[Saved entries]
theorem countSlot_keeps {s : State} (h : Keeps kd km kc s0 s) (ch : Nat) (port : Nat) :
    Keeps kd km kc s0 (countSlot ch port s) := by
  unfold countSlot
  try dsimp only
  repeat' first | with_reducible assumption | with_reducible apply Keeps.foldl | with_reducible apply Keeps.elim
                | (intros; with_reducible assumption) | (intro x) | split
                | refine Keeps.lit rfl rfl rfl rfl rfl rfl rfl rfl ?_
                | refine Keeps.of_snd (by with_reducible assumption) ?_
                | refine Keeps.of_snd2 (by with_reducible assumption) ?_

theorem countLate_keeps {s : State} (h : Keeps kd km kc s0 s) (port : Nat) (ticks : Nat) :
    Keeps kd km kc s0 (countLate port ticks s) := by
  unfold countLate
  try dsimp only
  repeat' first | with_reducible assumption | with_reducible apply put_keeps | with_reducible apply inc_keeps
                | with_reducible apply Keeps.foldl | with_reducible apply Keeps.elim
                | (intros; with_reducible assumption) | (intro x) | split
                | refine Keeps.lit rfl rfl rfl rfl rfl rfl rfl rfl ?_
                | refine Keeps.of_snd (by with_reducible assumption) ?_
                | refine Keeps.of_snd2 (by with_reducible assumption) ?_

theorem serveSlot_keeps {s : State} (h : Keeps kd km kc s0 s) (ch : Nat) :
    Keeps kd km kc s0 (serveSlot ch s) := by
  unfold serveSlot
  try dsimp only
  repeat' first | with_reducible assumption | with_reducible apply noteHot_keeps | with_reducible apply clearSat_keeps
                | with_reducible apply acceptHeld_keeps | with_reducible apply countSlot_keeps
                | with_reducible apply countLate_keeps | with_reducible apply Keeps.foldl
                | with_reducible apply Keeps.elim | (intros; with_reducible assumption) | (intro x) | split
                | refine Keeps.lit rfl rfl rfl rfl rfl rfl rfl rfl ?_
                | refine Keeps.of_snd (by with_reducible assumption) ?_
                | refine Keeps.of_snd2 (by with_reducible assumption) ?_

theorem dqosSlotEff_keeps {s : State} (h : Keeps kd km kc s0 s) (ch : Nat) (arr : List (Fin 12 × BitVec 33)) :
    Keeps kd km kc s0 (dqosSlotEff ch arr s) := by
  unfold dqosSlotEff
  try dsimp only
  repeat' first | with_reducible assumption | with_reducible apply acceptReqs_keeps
                | with_reducible apply serveSlot_keeps | with_reducible apply Keeps.foldl
                | with_reducible apply Keeps.elim | (intros; with_reducible assumption) | (intro x) | split
                | refine Keeps.lit rfl rfl rfl rfl rfl rfl rfl rfl ?_
                | refine Keeps.of_snd (by with_reducible assumption) ?_
                | refine Keeps.of_snd2 (by with_reducible assumption) ?_

theorem saturationEff_keeps {s : State} (h : Keeps kd km kc s0 s) (ch : Nat) :
    Keeps kd km kc s0 (saturationEff ch s) := by
  unfold saturationEff
  try dsimp only
  repeat' first | with_reducible assumption | with_reducible apply put_keeps | with_reducible apply noteHot_keeps
                | with_reducible apply Keeps.foldl | with_reducible apply Keeps.elim
                | (intros; with_reducible assumption) | (intro x) | split
                | refine Keeps.lit rfl rfl rfl rfl rfl rfl rfl rfl ?_
                | refine Keeps.of_snd (by with_reducible assumption) ?_
                | refine Keeps.of_snd2 (by with_reducible assumption) ?_

theorem writeMark_keeps {s : State} (h : Keeps kd km kc s0 s) (d : W32) :
    Keeps kd km kc s0 (writeMark d s) := by
  unfold writeMark
  try dsimp only
  repeat' first | with_reducible assumption | with_reducible apply storeAll_keeps | with_reducible apply checked_keeps
                | with_reducible apply Keeps.foldl | with_reducible apply Keeps.elim
                | (intros; with_reducible assumption) | (intro x) | split
                | refine Keeps.lit rfl rfl rfl rfl rfl rfl rfl rfl ?_
                | refine Keeps.of_snd (by with_reducible assumption) ?_
                | refine Keeps.of_snd2 (by with_reducible assumption) ?_

theorem writeLat_keeps {s : State} (h : Keeps kd km kc s0 s) (p : Nat) (d : W32) :
    Keeps kd km kc s0 (writeLat p d s) := by
  unfold writeLat
  try dsimp only
  repeat' first | with_reducible assumption | with_reducible apply store_keeps | with_reducible apply checked_keeps
                | with_reducible apply Keeps.foldl | with_reducible apply Keeps.elim
                | (intros; with_reducible assumption) | (intro x) | split
                | refine Keeps.lit rfl rfl rfl rfl rfl rfl rfl rfl ?_
                | refine Keeps.of_snd (by with_reducible assumption) ?_
                | refine Keeps.of_snd2 (by with_reducible assumption) ?_

theorem writeDqPcfg_keeps {s : State} (h : Keeps kd km kc s0 s) (p : Nat) (d : W32) :
    Keeps kd km kc s0 (writeDqPcfg p d s) := by
  unfold writeDqPcfg
  try dsimp only
  repeat' first | with_reducible assumption | with_reducible apply storeAll_keeps | with_reducible apply checked_keeps
                | with_reducible apply Keeps.foldl | with_reducible apply Keeps.elim
                | (intros; with_reducible assumption) | (intro x) | split
                | refine Keeps.lit rfl rfl rfl rfl rfl rfl rfl rfl ?_
                | refine Keeps.of_snd (by with_reducible assumption) ?_
                | refine Keeps.of_snd2 (by with_reducible assumption) ?_

/-! ### Machine/Surface.lean -/

theorem writeBlock_keeps {s : State} (h : Keeps true km kc s0 s) (ltgt : Nat) (pl : Plane) (bx : Nat) (y : Nat) (ss : List Nat) :
    Keeps true km kc s0 (writeBlock ltgt pl bx y ss s) := by
  unfold writeBlock
  try dsimp only
  repeat' first | with_reducible assumption | with_reducible apply dramWrite_keeps | with_reducible apply Keeps.foldl
                | with_reducible apply Keeps.elim | (intros; with_reducible assumption) | (intro x) | split
                | refine Keeps.lit rfl rfl rfl rfl rfl rfl rfl rfl ?_
                | refine Keeps.of_snd (by with_reducible assumption) ?_
                | refine Keeps.of_snd2 (by with_reducible assumption) ?_

theorem mergeBlock_keeps {s : State} (h : Keeps true km kc s0 s) (ltgt : Nat) (pl : Plane) (on : Nat → Nat → Bool) (pic : Nat → Nat → Nat) (pad : Nat → Nat → Nat) (was : State) (bx : Nat) (y : Nat) :
    Keeps true km kc s0 (mergeBlock ltgt pl on pic pad was bx y s) := by
  unfold mergeBlock
  try dsimp only
  repeat' first | with_reducible assumption | with_reducible apply writeBlock_keeps | with_reducible apply Keeps.foldl
                | with_reducible apply Keeps.elim | (intros; with_reducible assumption) | (intro x) | split
                | refine Keeps.lit rfl rfl rfl rfl rfl rfl rfl rfl ?_
                | refine Keeps.of_snd (by with_reducible assumption) ?_
                | refine Keeps.of_snd2 (by with_reducible assumption) ?_

theorem storePlane_keeps {s : State} (h : Keeps true km kc s0 s) (pl : Plane) (on : Nat → Nat → Bool) (pic : Nat → Nat → Nat) (pad : Nat → Nat → Nat) (a : Nat) :
    Keeps true km kc s0 (storePlane pl on pic pad a s) := by
  unfold storePlane
  try dsimp only
  repeat' first | with_reducible assumption | with_reducible apply dramWrite_keeps
                | with_reducible apply mergeBlock_keeps | with_reducible apply Keeps.foldl
                | with_reducible apply Keeps.elim | (intros; with_reducible assumption) | (intro x) | split
                | refine Keeps.lit rfl rfl rfl rfl rfl rfl rfl rfl ?_
                | refine Keeps.of_snd (by with_reducible assumption) ?_
                | refine Keeps.of_snd2 (by with_reducible assumption) ?_

theorem storePicture_keeps {s : State} (h : Keeps true km kc s0 s) (f : Surface) (on : Nat → Nat → Nat → Bool) (pic : Picture) (a : Nat) :
    Keeps true km kc s0 (storePicture f on pic a s) := by
  unfold storePicture
  try dsimp only
  repeat' first | with_reducible assumption | with_reducible apply fresh_keeps | with_reducible apply storePlane_keeps
                | with_reducible apply Keeps.foldl | with_reducible apply Keeps.elim
                | (intros; with_reducible assumption) | (intro x) | split
                | refine Keeps.lit rfl rfl rfl rfl rfl rfl rfl rfl ?_
                | refine Keeps.of_snd (by with_reducible assumption) ?_
                | refine Keeps.of_snd2 (by with_reducible assumption) ?_

theorem storeSurface_keeps {s : State} (h : Keeps true km kc s0 s) (f : Surface) (pic : Picture) :
    Keeps true km kc s0 (storeSurface f pic s) := by
  unfold storeSurface
  try dsimp only
  repeat' first | with_reducible assumption | with_reducible apply storePicture_keeps
                | with_reducible apply Keeps.foldl | with_reducible apply Keeps.elim
                | (intros; with_reducible assumption) | (intro x) | split
                | refine Keeps.lit rfl rfl rfl rfl rfl rfl rfl rfl ?_
                | refine Keeps.of_snd (by with_reducible assumption) ?_
                | refine Keeps.of_snd2 (by with_reducible assumption) ?_

theorem tcfTally_keeps {s : State} (h : Keeps kd km kc s0 s) (p : Nat) (q : Nat) :
    Keeps kd km kc s0 (tcfTally p q s) := by
  unfold tcfTally
  try dsimp only
  repeat' first | with_reducible assumption | with_reducible apply puts_keeps | with_reducible apply Keeps.foldl
                | with_reducible apply Keeps.elim | (intros; with_reducible assumption) | (intro x) | split
                | refine Keeps.lit rfl rfl rfl rfl rfl rfl rfl rfl ?_
                | refine Keeps.of_snd (by with_reducible assumption) ?_
                | refine Keeps.of_snd2 (by with_reducible assumption) ?_

theorem readBlocks_keeps {s : State} (h : Keeps kd km kc s0 s) (pl : Plane) (on : Nat → Nat → Bool) :
    Keeps kd km kc s0 (readBlocks pl on s) := by
  unfold readBlocks
  try dsimp only
  repeat' first | with_reducible assumption | with_reducible apply recErr_keeps | with_reducible apply tcfTally_keeps
                | with_reducible apply Keeps.foldl | with_reducible apply Keeps.elim
                | (intros; with_reducible assumption) | (intro x) | split
                | refine Keeps.lit rfl rfl rfl rfl rfl rfl rfl rfl ?_
                | refine Keeps.of_snd (by with_reducible assumption) ?_
                | refine Keeps.of_snd2 (by with_reducible assumption) ?_

theorem readWhere_keeps {s : State} (h : Keeps kd km kc s0 s) (f : Surface) (row : Nat → Bool) :
    Keeps kd km kc s0 (readWhere f row s) := by
  unfold readWhere
  try dsimp only
  repeat' first | with_reducible assumption | with_reducible apply readBlocks_keeps | with_reducible apply Keeps.foldl
                | with_reducible apply Keeps.elim | (intros; with_reducible assumption) | (intro x) | split
                | refine Keeps.lit rfl rfl rfl rfl rfl rfl rfl rfl ?_
                | refine Keeps.of_snd (by with_reducible assumption) ?_
                | refine Keeps.of_snd2 (by with_reducible assumption) ?_

theorem readAreas_keeps {s : State} (h : Keeps kd km kc s0 s) (f : Surface) (on : Nat → Nat → Bool) :
    Keeps kd km kc s0 (readAreas f on s) := by
  unfold readAreas
  try dsimp only
  repeat' first | with_reducible assumption | with_reducible apply readBlocks_keeps | with_reducible apply Keeps.foldl
                | with_reducible apply Keeps.elim | (intros; with_reducible assumption) | (intro x) | split
                | refine Keeps.lit rfl rfl rfl rfl rfl rfl rfl rfl ?_
                | refine Keeps.of_snd (by with_reducible assumption) ?_
                | refine Keeps.of_snd2 (by with_reducible assumption) ?_

theorem readRows_keeps {s : State} (h : Keeps kd km kc s0 s) (f : Surface) (a : Nat) (b : Nat) :
    Keeps kd km kc s0 (readRows f a b s) := by
  unfold readRows
  try dsimp only
  repeat' first | with_reducible assumption | with_reducible apply readWhere_keeps | with_reducible apply Keeps.foldl
                | with_reducible apply Keeps.elim | (intros; with_reducible assumption) | (intro x) | split
                | refine Keeps.lit rfl rfl rfl rfl rfl rfl rfl rfl ?_
                | refine Keeps.of_snd (by with_reducible assumption) ?_
                | refine Keeps.of_snd2 (by with_reducible assumption) ?_

/-! ### Machine/Ecc.lean -/

theorem noteBad_keeps {s : State} (h : Keeps kd km kc s0 s) (l : Nat) :
    Keeps kd km kc s0 (noteBad l s) := by
  unfold noteBad
  try dsimp only
  repeat' first | with_reducible assumption | with_reducible apply puts_keeps | with_reducible apply store_keeps
                | with_reducible apply recErr_keeps | with_reducible apply Keeps.foldl
                | with_reducible apply Keeps.elim | (intros; with_reducible assumption) | (intro x) | split
                | refine Keeps.lit rfl rfl rfl rfl rfl rfl rfl rfl ?_
                | refine Keeps.of_snd (by with_reducible assumption) ?_
                | refine Keeps.of_snd2 (by with_reducible assumption) ?_

theorem noteReads_keeps {s : State} (h : Keeps kd km kc s0 s) (a : Nat) (n : Nat) :
    Keeps kd km kc s0 (noteReads a n s) := by
  unfold noteReads
  try dsimp only
  repeat' first | with_reducible assumption | with_reducible apply put_keeps | with_reducible apply inc_keeps
                | with_reducible apply noteBad_keeps | with_reducible apply Keeps.foldl
                | with_reducible apply Keeps.elim | (intros; with_reducible assumption) | (intro x) | split
                | refine Keeps.lit rfl rfl rfl rfl rfl rfl rfl rfl ?_
                | refine Keeps.of_snd (by with_reducible assumption) ?_
                | refine Keeps.of_snd2 (by with_reducible assumption) ?_

theorem setStoreWord_keeps {s : State} (h : Keeps kd km kc s0 s) (n : Nat) (w : Nat) (v : CsWord) :
    Keeps kd km kc s0 (setStoreWord n w v s) := by
  unfold setStoreWord
  try dsimp only
  repeat' first | with_reducible assumption | with_reducible apply store_keeps | with_reducible apply setCell_keeps
                | with_reducible apply Keeps.foldl | with_reducible apply Keeps.elim
                | (intros; with_reducible assumption) | (intro x) | split
                | refine Keeps.lit rfl rfl rfl rfl rfl rfl rfl rfl ?_
                | refine Keeps.of_snd (by with_reducible assumption) ?_
                | refine Keeps.of_snd2 (by with_reducible assumption) ?_

theorem upsetWord_keeps {s : State} (h : Keeps kd km kc s0 s) (n : Nat) (w : Nat) (m : CsWord) :
    Keeps kd km kc s0 (upsetWord n w m s) := by
  unfold upsetWord
  try dsimp only
  repeat' first | with_reducible assumption | with_reducible apply setStoreWord_keeps
                | with_reducible apply Keeps.foldl | with_reducible apply Keeps.elim
                | (intros; with_reducible assumption) | (intro x) | split
                | refine Keeps.lit rfl rfl rfl rfl rfl rfl rfl rfl ?_
                | refine Keeps.of_snd (by with_reducible assumption) ?_
                | refine Keeps.of_snd2 (by with_reducible assumption) ?_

* What the task asks: Each line in the data that holds the word "Machine" must be copied.

* Completed exercise:
/-! ### Machine/Surface.lean -/
/-! ### Machine/Ecc.lean -/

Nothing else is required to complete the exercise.